The embodiment of the invention provides a manufacturing method of a touch device, which comprises the following steps:

obtaining a substrate base plate;

forming a wiring layer on the substrate base plate;

forming an insulating layer on the routing layer;

forming a touch electrode layer on the insulating layer; electrodes in the touch electrode layer are correspondingly connected with signal wires in the wire routing layer;

forming a piezoelectric material layer on the touch electrode layer; and the piezoelectric material units in the piezoelectric material layer are correspondingly connected with the electrodes in the touch electrode layer.

As can be seen from the foregoing, in the touch device, the manufacturing method thereof, the touch method and the electronic device provided in the embodiments of the present invention, the pressure detection unit detects the touch pressure, and when the touch pressure is within the pressure threshold range, the control unit generates the corresponding touch instruction according to the touch signal, so that when the touch pressure meets the requirement, the touch instruction is generated based on the touch signal, thereby avoiding the problem of erroneous touch and improving the touch operation efficiency. Therefore, the touch device provided by the embodiment of the invention adopts 3D pressure-sensitive touch, and can effectively avoid mistaken touch in the using process.

Drawings

In order to more clearly illustrate the embodiments of the present invention or the technical solutions in the prior art, the drawings used in the description of the embodiments or the prior art will be briefly described below, it is obvious that the drawings in the following description are only some embodiments of the present invention, and for those skilled in the art, other drawings can be obtained according to the drawings without creative efforts.

Fig. 1 is a schematic structural diagram of a touch device according to an embodiment of the present invention;

fig. 2 is a schematic cross-sectional structure diagram of a touch device according to an embodiment of the invention;

FIG. 3 is a schematic top view of a touch electrode layer and a piezoelectric material layer according to an embodiment of the invention;

FIG. 4 is a schematic top view of a routing layer according to an embodiment of the present invention;

fig. 5 is a flowchart illustrating a touch method of a touch device according to an embodiment of the invention;

fig. 6 is a flowchart illustrating a method for manufacturing a touch device according to an embodiment of the invention.

Detailed Description

In order to make the objects, technical solutions and advantages of the present invention more apparent, the present invention is described in further detail below with reference to specific embodiments and the accompanying drawings.

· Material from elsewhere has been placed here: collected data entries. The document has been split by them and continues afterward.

/-- Channel n is applied at its instant (R480). -/
def channelApply (n : Nat) (s : State) : State :=
  match s.chg.act with
  | none => s
  | some d =>
    let m := chMode s n
    appliedOne d n (applyRegs d n (if m = 1 ∨ m = 2 ∨ m = 4 then applyWrap n s else s))

/-- An active output of channel n ends as under a cut, at pins that change at once (R184, R482). -/
def forceOff (n : Nat) (s : State) : State :=
  let s := when_ (chOut s n) (fun s => setb (Reg.harnTripsts (n / 8)) (16 + n % 8) true (forEach (feeds s n) noteSwitch s)) s
  setOut n false (nowInst s) s

/-- Channel n is applied by force (R482). -/
def channelForce (n : Nat) (s : State) : State :=
  match s.chg.act with
  | none => s
  | some d =>
    let old := oldCardsOf s n
    let s := forEach old (fun k s => freeSlot k (cardRecord k 10 (decidedNow s) s)) s
    let s := forceOff n (modCh n (fun x => { x with pulse := none, lap := false }) s)
    let s := setb Reg.chgSts 18 true (count Reg.chgForcedCnt s)
    let s := logCause 0x1002 2 n (rget s Reg.chgForcedCnt) 0 s
    let m := chMode s n
    appliedOne d n (applyRegs d n (modCh n (fun x => { x with firstLap := x.firstLap || decide (m = 1 ∨ m = 2 ∨ m = 4) }) s))

/-! ### The switch instant (R232, R479, R484) -/

/-- When a pending card is due, for the choice of the earliest CLEAR (R232). -/
def dueKey (s : State) (n : Nat) : Nat := 
  match cardDue s n with
  | .at_ h => h.due.steps
  | _ => if (slotSt s n).st = 5 then 2 ^ 81 else nearKey s n

/-- The old CLEAR that is kept for each active CARD_OUT channel (R232). -/
def keptClears (s : State) : List Nat :=
  (upto 0 512).flatMap fun c =>
    if chMode s c ≠ 9 ∨ !chOut s c then []
    else
      let ns := slotsWhere s fun n x => oldGen s x && x.pending && cAct (cw0 s n) == 1 && cChan (cw0 s n) == c
      match ns with
      | [] => []
      | n :: rest => [rest.foldl (fun b k => if dueKey s k < dueKey s b then k else b) n]

/-- The chain at a switch instant (R232): old cards are discarded, the kept ones apart. -/
def discardOld (kept : List Nat) (s : State) : State :=
  let s := forEach (slotsWhere s fun n x => oldGen s x && x.pending && !kept.contains n) (fun n s =>
    freeSlot n (cardRecord n 10 (decidedNow s) s)) s
  forEach (slotsWhere s fun _ x => oldGen s x && x.st == 1) freeSlot s

/-- Every heddle engine with a staged image awaits its swap (R328). -/
def swapsBegin (d : Draft) (s : State) : State :=
  forEach (upto 0 64) (fun e s =>
    if !(hedSt s e).staged then s
    else
      let tmo := 65536 * fld (rget s (hdrReg e (1 - hedBank s e) 3)) 24 8
      let t := if rb s (Reg.hedDbg e) 8 then tmo else s.time + tmo
      let s := modHed e (fun x => { x with swapAt := some t, swapEn := bit ((written d (Reg.hedCtl e)).getD 0) 0 })
        (setb (Reg.hedSts e) 12 true s)
      if hedStopped s e && !rb s (Reg.hedDbg e) 8 then swapStopped e s
      else when_ (!rb s (Reg.hedDbg e) 8) (swapLater e) s) s

/-- The switch-point registers outside channels and reeds (R479), and the filters of pins (R169). -/
def switchRegs (d : Draft) (s : State) : State :=
  let as := (d.regs.map fun x => x.1).eraseDups.filter fun a =>
    switchBits a != 0 && (!decide (0x100000 ≤ a ∧ a < 0x120000) || a % 0x100 == 0x3C)
  forEach as (fun a s => match written d a with
    | some v => putChanged a ((regView s a &&& ~~~ switchBits a) ||| (v &&& switchBits a)) s
    | none => s) s

/-- The reference position of tracker t for the new angle cards (R213): the switch point's, or where that is of another
tracker or of time the tracker's own. -/
def switchRef (s : State) (t : Nat) : Int :=
  if !rb s Reg.chgSwCtl 2 && rf s Reg.chgSwCtl 0 2 == t then switchPos s t (rn s Reg.chgSwA) (rf s Reg.chgSwB 0 24)
  else phi s t s.time

/-- The hitless switch instant (R479). -/
def switchHitless (d : Draft) (s : State) : State :=
  let half := 1 - genHalf s
  let s := modShed (fun x => { x with halfNext := some half, exHalf := half, exAt := s.time + 1, exWas := x.exHalf })
    (setf Reg.storePhalf 0 1 (1 - patHalf s) s)
  let kept := keptClears s
  let ref := switchRef s
  let s := armStaged ref (discardOld kept s)
  let s := swapsBegin d (loadPins d s)
  let s := loadPower d (loadFault d (switchRegs d s))
  let s := inForce d { s with chg := { s.chg with staged := none, chans := upto 0 512, harns := upto 0 64, kept := kept } }
  forEach (upto 0 512) (fun n s =>
    if decide (chMode s n ∈ [1, 2, 4]) || !applyDue s n then s else channelApply n s) s

/-- The switch instant of a changeover that is not hitless (R484): engines are held until the image is applied. -/
def switchCold (s : State) : State :=
  let s := { s with chg := { s.chg with swWait := true } }
  let old := slotsWhere s fun _ x => !x.staged && (x.pending || x.st == 4)
  let cs := (old.filter fun n => (slotSt s n).st == 4).map fun n => cChan (cw0 s n)
  let s := forEach old (fun n s => freeSlot n (cardRecord n 10 (decidedNow s) s)) s
  let s := forEach cs (fun c s => endOutput c (nowInst s) s) s
  engHolds (setMode 3 (forEach (slotsWhere s fun _ x => x.st == 1) freeSlot s))

/-- The switch instant (R478, R479, R484). -/
def switchOp (s : State) : State :=
  match s.chg.staged with
  | none => s
  | some d =>
    let s := set64 Reg.chgSwTLo Reg.chgSwTHi s.time (setStage 5 s)
    let s := { s with chg := { s.chg with swLc := s.time } }
    if rb s Reg.chgSts 3 then schedule (s.time + rn s Reg.chgDrainMax) .drain (switchHitless d s) else switchCold s

/-- The switch instant: a line changeover without GO ends instead (R478, R479, R512). -/
def switchInstantOp (s : State) : State := if s.sel.line && decide (lcoState s ≠ 3) then lineAbort 5 s else switchOp s

/-- Channel n awaits its application (R480). -/
def applyWaits (s : State) (n : Nat) : Bool := decide (stageState s = 5) && !s.chg.swWait && s.chg.chans.contains n

/-- The channels of harness h whose first wrap is the tick of this cycle are applied before it (R480). -/
def applyAtTick (h : Nat) (s : State) : State :=
  forEach (upto (8 * h) 8) (fun n s =>
    when_ (applyWaits s n && decide (chMode s n ∈ [1, 2, 4]) && applyDue s n) (channelApply n) s) s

It is to be noted that technical terms or scientific terms used in the embodiments of the present invention should have the ordinary meanings as understood by those having ordinary skill in the art to which the present disclosure belongs, unless otherwise defined. The use of "first," "second," and similar terms in this disclosure is not intended to indicate any order, quantity, or importance, but rather is used to distinguish one element from another. The word "comprising" or "comprises", and the like, means that the element or item listed before the word covers the element or item listed after the word and its equivalents, but does not exclude other elements or items. The terms "connected" or "coupled" and the like are not restricted to physical or mechanical connections, but may include electrical connections, whether direct or indirect. "upper", "lower", "left", "right", and the like are used merely to indicate relative positional relationships, and when the absolute position of the object being described is changed, the relative positional relationships may also be changed accordingly.

Fig. 1 shows a schematic structural diagram of a touch device according to an embodiment of the present invention.

As shown in fig. 1, the touch device includes:

a pressure detection unit 10 configured to detect a touch pressure applied on the touch device;

a touch detection unit 20 configured to detect a touch signal applied to the touch device;

a control unit 30 configured to generate a touch instruction according to the touch signal in response to the touch pressure being within a pressure threshold range.

As can be seen from the foregoing embodiments, in the touch device provided in the embodiments of the present invention, the pressure detection unit detects the touch pressure, and when the touch pressure is within the pressure threshold range, the control unit generates the corresponding touch instruction according to the touch signal, so that when the touch pressure meets the requirement, the touch instruction is generated based on the touch signal, thereby avoiding the problem of erroneous touch and improving the touch operation efficiency. Therefore, the touch device provided by the embodiment of the invention adopts 3D pressure-sensitive touch, and can effectively avoid mistaken touch in the using process.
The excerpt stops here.